## Data records
theorem Stays.endFlushL1 {m : Nat} {s x : State} (h : Stays m s x) (c0 : Nat) (k0 : Nat) (hm : m &&& 0x2d07fe = 0x2d07fe) : Stays m s (State.endFlushL1 x c0 k0) := by
  unfold State.endFlushL1
  repeat' (first | with_reducible assumption | exact Mask.of hm rfl | with_reducible apply Stays.updL1 | with_reducible apply Stays.memGive | with_reducible apply Stays.flushL1)

theorem Stays.endFlushL2 {m : Nat} {s x : State} (h : Stays m s x) (c0 : Nat) (hm : m &&& 0x2d07fe = 0x2d07fe) : Stays m s (State.endFlushL2 x c0) := by
  unfold State.endFlushL2
  dsimp only
  repeat' (first | with_reducible assumption | exact Mask.of hm rfl | with_reducible apply Stays.updL1 | with_reducible apply Stays.memGive | with_reducible apply Stays.flushL2 | with_reducible apply Stays.updMem | with_reducible refine Stays.foldl (fun t a ht => ?_) ?_ | with_reducible apply Stays.ite)

theorem Stays.execFlushComplete {m : Nat} {s x : State} (h : Stays m s x) (c0 : ClId) (slot0 : Option QId) (hm : m &&& 0x2d07fe = 0x2d07fe) : Stays m s (taken x (Machine.execFlushComplete c0 slot0 x)) := by
  unfold taken Machine.execFlushComplete
  dsimp only
  repeat' (first | with_reducible assumption | exact Mask.of hm rfl | with_reducible apply Stays.endFlushL1 | with_reducible apply Stays.endFlushL2 | with_reducible refine Stays.when ?_ _ (fun t ht => ?_) | split)

theorem Stays.execMemCntClear {m : Nat} {s x : State} (h : Stays m s x) (w0 : Who) (c0 : ClId) (val0 : W32) (hm : m &&& 0x80 = 0x80) : Stays m s (taken x (Machine.execMemCntClear w0 c0 val0 x)) := by
  unfold taken Machine.execMemCntClear
  dsimp only
  repeat' (first | with_reducible assumption | exact Mask.of hm rfl | with_reducible apply Stays.updL1 | with_reducible apply Stays.updMem | with_reducible refine Stays.when ?_ _ (fun t ht => ?_) | with_reducible refine Stays.foldl (fun t a ht => ?_) ?_)

theorem Stays.execLndCntClear {m : Nat} {s x : State} (h : Stays m s x) (w0 : Who) (val0 : W32) (hm : m &&& 0x800 = 0x800) : Stays m s (taken x (Machine.execLndCntClear w0 val0 x)) := by
  unfold taken Machine.execLndCntClear
  dsimp only
  repeat' (first | with_reducible assumption | exact Mask.of hm rfl | with_reducible apply Stays.setLnd | with_reducible refine Stays.when ?_ _ (fun t ht => ?_))

theorem Stays.execCohCntClear {m : Nat} {s x : State} (h : Stays m s x) (w0 : Who) (h0 : ClId) (val0 : W32) (hm : m &&& 0x1000 = 0x1000) : Stays m s (taken x (Machine.execCohCntClear w0 h0 val0 x)) := by
  unfold taken Machine.execCohCntClear
  dsimp only
  repeat' (first | with_reducible assumption | exact Mask.of hm rfl | with_reducible apply Stays.updHome | with_reducible refine Stays.when ?_ _ (fun t ht => ?_))

theorem Stays.zeroBank {m : Nat} {s x : State} (h : Stays m s x) (c0 : Nat) (b0 : Nat) (hm : m &&& 0x700 = 0x700) : Stays m s (State.zeroBank x c0 b0) := by
  unfold State.zeroBank
  refine Stays.build h _ _ _ _ _ _ _ _ _ _ _ _ _ _ _ _ _ _ _ _ _ (fun hw => Sp.wf_filter _ _ _ hw) ?_ ?_ ?_ ?_ ?_ ?_ ?_ ?_ ?_ ?_ ?_ ?_ ?_ ?_ ?_ ?_ ?_ ?_ ?_ ?_ ?_ ?_ ?_ ?_ ?_ ?_
  all_goals (first | exact fun hw => hw | exact fun _ => rfl | exact fun _ => ⟨rfl, rfl⟩ | exact Mask.no hm (by decide))

theorem Stays.wakeAccesses {m : Nat} {s x : State} (h : Stays m s x) (c0 : Nat) (b0 : Nat) (hm : m &&& 0x2d07fe = 0x2d07fe) : Stays m s (State.wakeAccesses x c0 b0) := by
  unfold State.wakeAccesses
  dsimp only
  repeat' (first | with_reducible assumption | exact Mask.of hm rfl | with_reducible apply Stays.scrWrite | with_reducible apply Stays.scrCheck | with_reducible apply Stays.updLe | with_reducible refine Stays.foldl (fun t a ht => ?_) ?_ | with_reducible apply Stays.ite)

theorem Stays.wakeBank {m : Nat} {s x : State} (h : Stays m s x) (c0 : Nat) (b0 : Nat) (hm : m &&& 0x2d07fe = 0x2d07fe) : Stays m s (State.wakeBank x c0 b0) := by
  unfold State.wakeBank
  repeat' (first | with_reducible assumption | exact Mask.of hm rfl | with_reducible apply Stays.wakeAccesses | with_reducible apply Stays.updMem | with_reducible apply Stays.ite)

theorem Stays.execBankWake {m : Nat} {s x : State} (h : Stays m s x) (c0 : ClId) (b0 : ClId) (hm : m &&& 0x2d07fe = 0x2d07fe) : Stays m s (taken x (Machine.execBankWake c0 b0 x)) := by
  unfold taken Machine.execBankWake
  dsimp only
  repeat' (first | with_reducible assumption | exact Mask.of hm rfl | with_reducible apply Stays.wakeBank | with_reducible refine Stays.when ?_ _ (fun t ht => ?_))

theorem Stays.execBankStateComplete {m : Nat} {s x : State} (h : Stays m s x) (c0 : ClId) (b0 : ClId) (hm : m &&& 0x40784 = 0x40784) : Stays m s (taken x (Machine.execBankStateComplete c0 b0 x)) := by
  unfold taken Machine.execBankStateComplete
  dsimp only
  repeat' (first | with_reducible assumption | exact Mask.of hm rfl | with_reducible apply Stays.finishH | with_reducible apply Stays.memGive | with_reducible apply Stays.zeroBank | with_reducible apply Stays.updMem | with_reducible apply Stays.ite | split)

theorem Stays.execPatrolScrub {m : Nat} {s x : State} (h : Stays m s x) (r0 : ScrubRead) (hm : m &&& 0x2d0e3e = 0x2d0e3e) : Stays m s (taken x (Machine.execPatrolScrub r0 x)) := by
  unfold taken Machine.execPatrolScrub
  dsimp only
  repeat' (first | with_reducible assumption | exact Mask.of hm rfl | with_reducible apply Stays.repT | with_reducible apply Stays.setLnd | with_reducible refine Stays.when ?_ _ (fun t ht => ?_) | with_reducible apply Stays.ite | split)
  all_goals with_reducible refine Stays.build ?_ _ _ _ _ _ _ _ _ _ _ _ _ _ _ _ _ _ _ _ _ _ ?_ ?_ ?_ ?_ ?_ ?_ ?_ ?_ ?_ ?_ ?_ ?_ ?_ ?_ ?_ ?_ ?_ ?_ ?_ ?_ ?_ ?_ ?_ ?_ ?_ ?_ ?_
  all_goals (first | exact fun hw => hw | exact fun _ => rfl | exact fun _ => ⟨rfl, rfl⟩ | exact Mask.no hm (by decide) | skip)
  repeat' (first | with_reducible assumption)

/-! ## Units -/

theorem Stays.drainOne {m : Nat} {s x : State} (h : Stays m s x) (a0 : Nat) (hm : m &&& 0x2d1ffe = 0x2d1ffe) : Stays m s (State.drainOne x a0) := by
  unfold State.drainOne
  dsimp only
  repeat' (first | with_reducible assumption | exact Mask.of hm rfl | with_reducible apply Stays.takeEvs | with_reducible apply Stays.activateAt | with_reducible apply Stays.answerSnoop | with_reducible apply Stays.rspAt | with_reducible apply Stays.dataAt | with_reducible apply Stays.grantAt | with_reducible apply Stays.ackAt | with_reducible refine Stays.foldl (fun t a ht => ?_) ?_ | with_reducible apply Stays.ite | split)

theorem Stays.drainSector {m : Nat} {s x : State} (h : Stays m s x) (a0 : Nat) (hm : m &&& 0x2d1ffe = 0x2d1ffe) : Stays m s (State.drainSector x a0) := by
  unfold State.drainSector
  repeat' (first | with_reducible assumption | exact Mask.of hm rfl | with_reducible apply Stays.drainOne | with_reducible refine Stays.foldl (fun t a ht => ?_) ?_)

theorem Stays.snoopAll {m : Nat} {s x : State} (h : Stays m s x) (a0 : Nat) (sn0 : List Snp) (sec0 : Bool) (hm : m &&& 0x2d17fe = 0x2d17fe) : Stays m s (State.snoopAll x a0 sn0 sec0).1 := by
  exact Stays.foldlPair (fun t y ht => Stays.snoopL2 ht _ _ _ (Mask.of hm rfl)) (Stays.homeCount h _ _ _ _ (Mask.of hm rfl))

theorem Stays.lndGet {m : Nat} {s x : State} (h : Stays m s x) (c0 : Nat) (e0 : Option Nat) (a0 : Nat) (sec0 : Bool) (hm : m &&& 0x2d1ffe = 0x2d1ffe) : Stays m s (State.lndGet x c0 e0 a0 sec0) := by
  unfold State.lndGet
  dsimp only
  repeat' (first | with_reducible assumption | exact Mask.of hm rfl | with_reducible apply Stays.lndCheck | with_reducible apply Stays.memCount | with_reducible apply Stays.l2Touch | with_reducible apply Stays.gather | with_reducible apply Stays.l2Fill | with_reducible apply Stays.drainSector | with_reducible apply Stays.snoopAll | with_reducible apply Stays.homeCount | with_reducible apply Stays.takeEvs | with_reducible apply Stays.ite)

theorem Stays.lndPut {m : Nat} {s x : State} (h : Stays m s x) (c0 : Nat) (a0 : Nat) (mask0 : W64) (d0 : Sector) (poison0 : Bool) (sec0 : Bool) (hm : m &&& 0x2d1ffe = 0x2d1ffe) : Stays m s (State.lndPut x c0 a0 mask0 d0 poison0 sec0) := by
  unfold State.lndPut
  dsimp only
  repeat' (first | with_reducible assumption | exact Mask.of hm rfl | with_reducible apply Stays.lndWrite | with_reducible apply Stays.lndCheck | with_reducible apply Stays.memCount | with_reducible apply Stays.dropL1s | with_reducible apply Stays.l2Touch | with_reducible apply Stays.l2Mark | with_reducible apply Stays.gather | with_reducible apply Stays.l2Fill | with_reducible apply Stays.drainSector | with_reducible apply Stays.snoopAll | with_reducible apply Stays.homeCount | with_reducible apply Stays.takeEvs | with_reducible apply Stays.updMem | with_reducible apply Stays.ite)

theorem Stays.hostGet {m : Nat} {s x : State} (h : Stays m s x) (h0 : HostIn) (c0 : Nat) (e0 : Option Nat) (a0 : Nat) (hpa0 : Nat) (sec0 : Bool) (hm : m &&& 0x2d17fe = 0x2d17fe) : Stays m s (State.hostGet x h0 c0 e0 a0 hpa0 sec0) := by
  unfold State.hostGet
  dsimp only
  repeat' (first | with_reducible assumption | exact Mask.of hm rfl | with_reducible apply Stays.memCount | with_reducible apply Stays.l2Touch | with_reducible apply Stays.dropSec | with_reducible apply Stays.l2Fill | with_reducible apply Stays.homeCount | with_reducible apply Stays.timeoutLog | with_reducible apply Stays.emit | with_reducible apply Stays.ite | split)

theorem Stays.hostPut {m : Nat} {s x : State} (h : Stays m s x) (a0 : Nat) (hpa0 : Nat) (mask0 : W64) (d0 : Sector) (poison0 : Bool) (sec0 : Bool) (hm : m &&& 0x2d10be = 0x2d10be) : Stays m s (State.hostPut x a0 hpa0 mask0 d0 poison0 sec0) := by
  unfold State.hostPut
  dsimp only
  repeat' (first | with_reducible assumption | exact Mask.of hm rfl | with_reducible apply Stays.dropSec | with_reducible apply Stays.homeCount | with_reducible apply Stays.timeoutLog | with_reducible apply Stays.emit | with_reducible refine Stays.foldl (fun t a ht => ?_) ?_ | with_reducible apply Stays.ite | split)

theorem Stays.scrWake {m : Nat} {s x : State} (h : Stays m s x) (a0 : Nat) (hm : m &&& 0x2d07fe = 0x2d07fe) : Stays m s (State.scrWake x a0) := by
  unfold State.scrWake
  repeat' (first | with_reducible assumption | exact Mask.of hm rfl | with_reducible apply Stays.wakeBank)

theorem Stays.unitGet {m : Nat} {s x : State} (h : Stays m s x) (h0 : HostIn) (f0 : Nat) (sec0 : Bool) (c0 : Nat) (e0 : Option Nat) (a0 : Nat) (hm : m &&& 0x2d1ffe = 0x2d1ffe) : Stays m s (State.unitGet x h0 f0 sec0 c0 e0 a0) := by
  unfold State.unitGet
  repeat' (first | with_reducible assumption | exact Mask.of hm rfl | with_reducible apply Stays.lndGet | with_reducible apply Stays.hostGet | with_reducible apply Stays.ite | split)

theorem Stays.scrFetch {m : Nat} {s x : State} (h : Stays m s x) (sec0 : Bool) (c0 : Nat) (a0 : Nat) (n0 : Nat) (hm : m &&& 0x2d07fe = 0x2d07fe) : Stays m s (State.scrFetch x sec0 c0 a0 n0) := by
  unfold State.scrFetch
  dsimp only
  repeat' (first | with_reducible assumption | exact Mask.of hm rfl | with_reducible apply Stays.scrCheck | with_reducible apply Stays.scrWake | with_reducible refine Stays.foldl (fun t a ht => ?_) ?_ | with_reducible apply Stays.ite | split)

## To do
Set down only the lines from the line with "Stays.hostGet | with_reducible apply Stays.ite | split)" through the last line of the data above, keeping both the first and the last.

## Exercise output
  repeat' (first | with_reducible assumption | exact Mask.of hm rfl | with_reducible apply Stays.lndGet | with_reducible apply Stays.hostGet | with_reducible apply Stays.ite | split)

theorem Stays.scrFetch {m : Nat} {s x : State} (h : Stays m s x) (sec0 : Bool) (c0 : Nat) (a0 : Nat) (n0 : Nat) (hm : m &&& 0x2d07fe = 0x2d07fe) : Stays m s (State.scrFetch x sec0 c0 a0 n0) := by
  unfold State.scrFetch
  dsimp only
  repeat' (first | with_reducible assumption | exact Mask.of hm rfl | with_reducible apply Stays.scrCheck | with_reducible apply Stays.scrWake | with_reducible refine Stays.foldl (fun t a ht => ?_) ?_ | with_reducible apply Stays.ite | split)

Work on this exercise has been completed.